→ **Task item**
Output the entries exactly.

Entries taken from a collection
-- ==== Sys2Proof/Machine/Core.lean ====
section
/-! DEFINITION. The model behind the host's interface. -/

def Sys2Proof.core : Host.Core := { State := Sys2Proof.Machine.State, Fault := Sys2Proof.Machine.Fault, Refusal := Sys2Proof.Machine.Refusal, step := Sys2Proof.Machine.step, reset := Sys2Proof.Machine.State.reset }
end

→ **Solved exercise**
-- ==== Sys2Proof/Machine/Core.lean ====
section
/-! DEFINITION. The model behind the host's interface. -/

def Sys2Proof.core : Host.Core := { State := Sys2Proof.Machine.State, Fault := Sys2Proof.Machine.Fault, Refusal := Sys2Proof.Machine.Refusal, step := Sys2Proof.Machine.step, reset := Sys2Proof.Machine.State.reset }
end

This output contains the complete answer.